Segment Open

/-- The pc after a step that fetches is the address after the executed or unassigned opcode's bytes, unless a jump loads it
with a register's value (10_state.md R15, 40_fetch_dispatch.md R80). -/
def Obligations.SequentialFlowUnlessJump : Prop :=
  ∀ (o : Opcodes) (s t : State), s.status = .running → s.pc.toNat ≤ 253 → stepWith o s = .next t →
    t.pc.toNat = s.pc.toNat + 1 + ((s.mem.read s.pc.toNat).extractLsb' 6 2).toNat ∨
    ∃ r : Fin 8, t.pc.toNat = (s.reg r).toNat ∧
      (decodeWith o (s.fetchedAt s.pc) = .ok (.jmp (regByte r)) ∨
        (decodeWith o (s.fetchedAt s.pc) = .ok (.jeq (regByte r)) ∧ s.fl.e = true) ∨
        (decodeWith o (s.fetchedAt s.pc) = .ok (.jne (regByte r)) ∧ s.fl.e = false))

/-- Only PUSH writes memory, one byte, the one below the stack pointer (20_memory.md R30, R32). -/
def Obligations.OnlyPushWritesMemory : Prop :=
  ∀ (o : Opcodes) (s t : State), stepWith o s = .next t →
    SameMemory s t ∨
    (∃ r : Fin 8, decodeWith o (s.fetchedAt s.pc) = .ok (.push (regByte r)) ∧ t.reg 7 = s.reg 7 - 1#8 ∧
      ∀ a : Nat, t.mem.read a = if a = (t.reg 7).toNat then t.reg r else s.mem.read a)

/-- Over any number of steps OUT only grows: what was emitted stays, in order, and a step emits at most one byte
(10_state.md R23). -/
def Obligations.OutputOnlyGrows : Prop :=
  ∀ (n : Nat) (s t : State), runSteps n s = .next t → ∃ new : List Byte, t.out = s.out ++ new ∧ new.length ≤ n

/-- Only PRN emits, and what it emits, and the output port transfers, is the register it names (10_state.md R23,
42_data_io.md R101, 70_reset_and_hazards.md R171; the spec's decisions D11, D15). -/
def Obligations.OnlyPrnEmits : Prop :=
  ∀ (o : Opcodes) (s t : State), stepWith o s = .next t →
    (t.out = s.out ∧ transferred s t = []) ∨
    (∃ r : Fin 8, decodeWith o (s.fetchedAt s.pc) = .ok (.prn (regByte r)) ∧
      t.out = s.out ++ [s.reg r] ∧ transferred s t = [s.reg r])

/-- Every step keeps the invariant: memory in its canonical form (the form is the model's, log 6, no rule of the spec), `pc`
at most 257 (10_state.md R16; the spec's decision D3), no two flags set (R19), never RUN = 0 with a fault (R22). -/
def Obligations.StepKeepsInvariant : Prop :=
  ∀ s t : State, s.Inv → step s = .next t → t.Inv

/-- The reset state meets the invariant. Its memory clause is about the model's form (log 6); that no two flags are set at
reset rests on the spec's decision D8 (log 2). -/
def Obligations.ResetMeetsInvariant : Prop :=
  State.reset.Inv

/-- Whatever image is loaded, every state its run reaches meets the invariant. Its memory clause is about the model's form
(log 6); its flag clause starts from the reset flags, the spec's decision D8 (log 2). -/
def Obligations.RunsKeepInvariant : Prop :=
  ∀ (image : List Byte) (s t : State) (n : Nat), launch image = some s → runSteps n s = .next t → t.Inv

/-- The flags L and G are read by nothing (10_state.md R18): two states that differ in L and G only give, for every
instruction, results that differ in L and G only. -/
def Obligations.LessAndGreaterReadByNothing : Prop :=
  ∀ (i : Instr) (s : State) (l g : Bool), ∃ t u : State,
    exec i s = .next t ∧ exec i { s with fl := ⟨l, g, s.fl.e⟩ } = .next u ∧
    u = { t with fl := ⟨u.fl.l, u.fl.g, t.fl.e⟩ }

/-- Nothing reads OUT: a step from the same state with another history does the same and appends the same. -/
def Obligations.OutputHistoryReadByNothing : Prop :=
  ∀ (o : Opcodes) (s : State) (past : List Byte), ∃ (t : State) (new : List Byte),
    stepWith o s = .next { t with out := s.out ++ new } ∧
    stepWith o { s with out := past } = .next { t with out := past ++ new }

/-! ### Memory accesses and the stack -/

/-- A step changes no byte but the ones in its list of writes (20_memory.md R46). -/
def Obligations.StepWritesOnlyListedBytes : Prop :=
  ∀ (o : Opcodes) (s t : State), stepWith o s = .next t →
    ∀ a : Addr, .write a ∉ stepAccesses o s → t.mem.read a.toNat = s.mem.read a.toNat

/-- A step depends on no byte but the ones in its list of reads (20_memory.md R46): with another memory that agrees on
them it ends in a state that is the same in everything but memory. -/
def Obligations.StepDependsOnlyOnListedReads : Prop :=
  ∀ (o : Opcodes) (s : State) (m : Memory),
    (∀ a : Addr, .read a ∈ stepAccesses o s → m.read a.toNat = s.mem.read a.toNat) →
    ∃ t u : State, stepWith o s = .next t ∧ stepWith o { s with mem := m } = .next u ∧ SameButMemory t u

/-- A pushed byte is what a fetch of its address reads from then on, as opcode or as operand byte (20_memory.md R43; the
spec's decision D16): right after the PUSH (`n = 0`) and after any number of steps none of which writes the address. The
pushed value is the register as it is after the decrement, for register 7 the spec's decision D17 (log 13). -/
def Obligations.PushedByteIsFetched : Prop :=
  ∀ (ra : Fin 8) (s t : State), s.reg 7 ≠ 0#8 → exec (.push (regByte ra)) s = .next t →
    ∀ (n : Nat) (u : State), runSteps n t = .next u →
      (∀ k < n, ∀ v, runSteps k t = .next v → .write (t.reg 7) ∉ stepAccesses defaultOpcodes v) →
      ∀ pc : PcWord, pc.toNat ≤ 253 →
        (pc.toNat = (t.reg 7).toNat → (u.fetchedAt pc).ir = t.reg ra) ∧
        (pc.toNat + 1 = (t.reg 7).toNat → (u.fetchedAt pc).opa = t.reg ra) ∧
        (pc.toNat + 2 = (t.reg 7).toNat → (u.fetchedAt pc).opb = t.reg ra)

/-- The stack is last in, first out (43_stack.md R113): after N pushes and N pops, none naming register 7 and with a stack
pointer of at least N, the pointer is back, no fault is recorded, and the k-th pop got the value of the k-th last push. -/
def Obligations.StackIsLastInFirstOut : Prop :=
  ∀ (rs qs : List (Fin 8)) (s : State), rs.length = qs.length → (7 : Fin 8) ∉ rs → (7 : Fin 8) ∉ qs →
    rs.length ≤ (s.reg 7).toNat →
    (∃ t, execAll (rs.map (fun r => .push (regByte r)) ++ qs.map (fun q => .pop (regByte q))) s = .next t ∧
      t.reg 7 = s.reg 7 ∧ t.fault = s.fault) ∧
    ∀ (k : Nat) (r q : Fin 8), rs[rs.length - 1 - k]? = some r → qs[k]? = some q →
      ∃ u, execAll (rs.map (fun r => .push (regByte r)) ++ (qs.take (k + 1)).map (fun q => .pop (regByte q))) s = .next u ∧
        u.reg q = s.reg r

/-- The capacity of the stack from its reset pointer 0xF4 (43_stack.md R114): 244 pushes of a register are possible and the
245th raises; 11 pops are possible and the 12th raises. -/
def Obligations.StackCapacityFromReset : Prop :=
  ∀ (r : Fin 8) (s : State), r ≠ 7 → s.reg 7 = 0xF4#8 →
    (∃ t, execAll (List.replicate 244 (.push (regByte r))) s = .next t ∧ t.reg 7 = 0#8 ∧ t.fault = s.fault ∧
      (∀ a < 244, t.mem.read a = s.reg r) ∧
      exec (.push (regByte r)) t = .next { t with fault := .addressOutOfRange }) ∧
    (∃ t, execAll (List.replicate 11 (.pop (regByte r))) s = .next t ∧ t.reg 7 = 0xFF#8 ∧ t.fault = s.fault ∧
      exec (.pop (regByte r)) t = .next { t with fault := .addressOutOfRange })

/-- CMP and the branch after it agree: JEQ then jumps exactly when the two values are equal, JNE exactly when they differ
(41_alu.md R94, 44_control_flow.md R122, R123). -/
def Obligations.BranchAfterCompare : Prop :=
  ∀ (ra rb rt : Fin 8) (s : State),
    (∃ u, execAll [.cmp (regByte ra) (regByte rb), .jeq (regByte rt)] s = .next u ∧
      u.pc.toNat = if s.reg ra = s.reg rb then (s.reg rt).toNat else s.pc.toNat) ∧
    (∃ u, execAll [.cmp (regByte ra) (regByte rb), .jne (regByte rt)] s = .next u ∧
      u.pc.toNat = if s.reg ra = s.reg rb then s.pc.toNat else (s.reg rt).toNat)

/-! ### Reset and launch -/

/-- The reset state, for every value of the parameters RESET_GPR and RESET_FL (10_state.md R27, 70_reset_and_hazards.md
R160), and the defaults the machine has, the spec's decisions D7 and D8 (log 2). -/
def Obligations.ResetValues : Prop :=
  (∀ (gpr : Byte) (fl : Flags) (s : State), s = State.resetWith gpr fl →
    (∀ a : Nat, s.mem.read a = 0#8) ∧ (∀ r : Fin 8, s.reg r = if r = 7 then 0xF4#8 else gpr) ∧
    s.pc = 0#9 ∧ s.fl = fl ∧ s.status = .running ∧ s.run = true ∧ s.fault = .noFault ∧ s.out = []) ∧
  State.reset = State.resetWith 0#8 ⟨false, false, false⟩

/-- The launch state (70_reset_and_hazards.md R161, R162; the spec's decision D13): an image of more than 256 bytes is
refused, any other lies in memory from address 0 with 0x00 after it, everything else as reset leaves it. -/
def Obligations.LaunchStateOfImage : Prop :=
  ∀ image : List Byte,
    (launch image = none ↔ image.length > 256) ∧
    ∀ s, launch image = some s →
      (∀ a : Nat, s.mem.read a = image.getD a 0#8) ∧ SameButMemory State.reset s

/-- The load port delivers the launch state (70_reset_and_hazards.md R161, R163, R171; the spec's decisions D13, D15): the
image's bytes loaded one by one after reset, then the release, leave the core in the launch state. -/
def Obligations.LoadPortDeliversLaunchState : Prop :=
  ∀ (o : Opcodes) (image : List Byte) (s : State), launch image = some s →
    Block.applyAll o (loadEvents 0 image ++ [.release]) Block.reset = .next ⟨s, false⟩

Segment Closed

Description of the task:
Return the span of lines in the data above that opens at the line with "most one byte" and closes at the line with "new.length ≤ n", exactly, ends included, nothing else.

Expected answer:
/-- Over any number of steps OUT only grows: what was emitted stays, in order, and a step emits at most one byte
(10_state.md R23). -/
def Obligations.OutputOnlyGrows : Prop :=
  ∀ (n : Nat) (s t : State), runSteps n s = .next t → ∃ new : List Byte, t.out = s.out ++ new ∧ new.length ≤ n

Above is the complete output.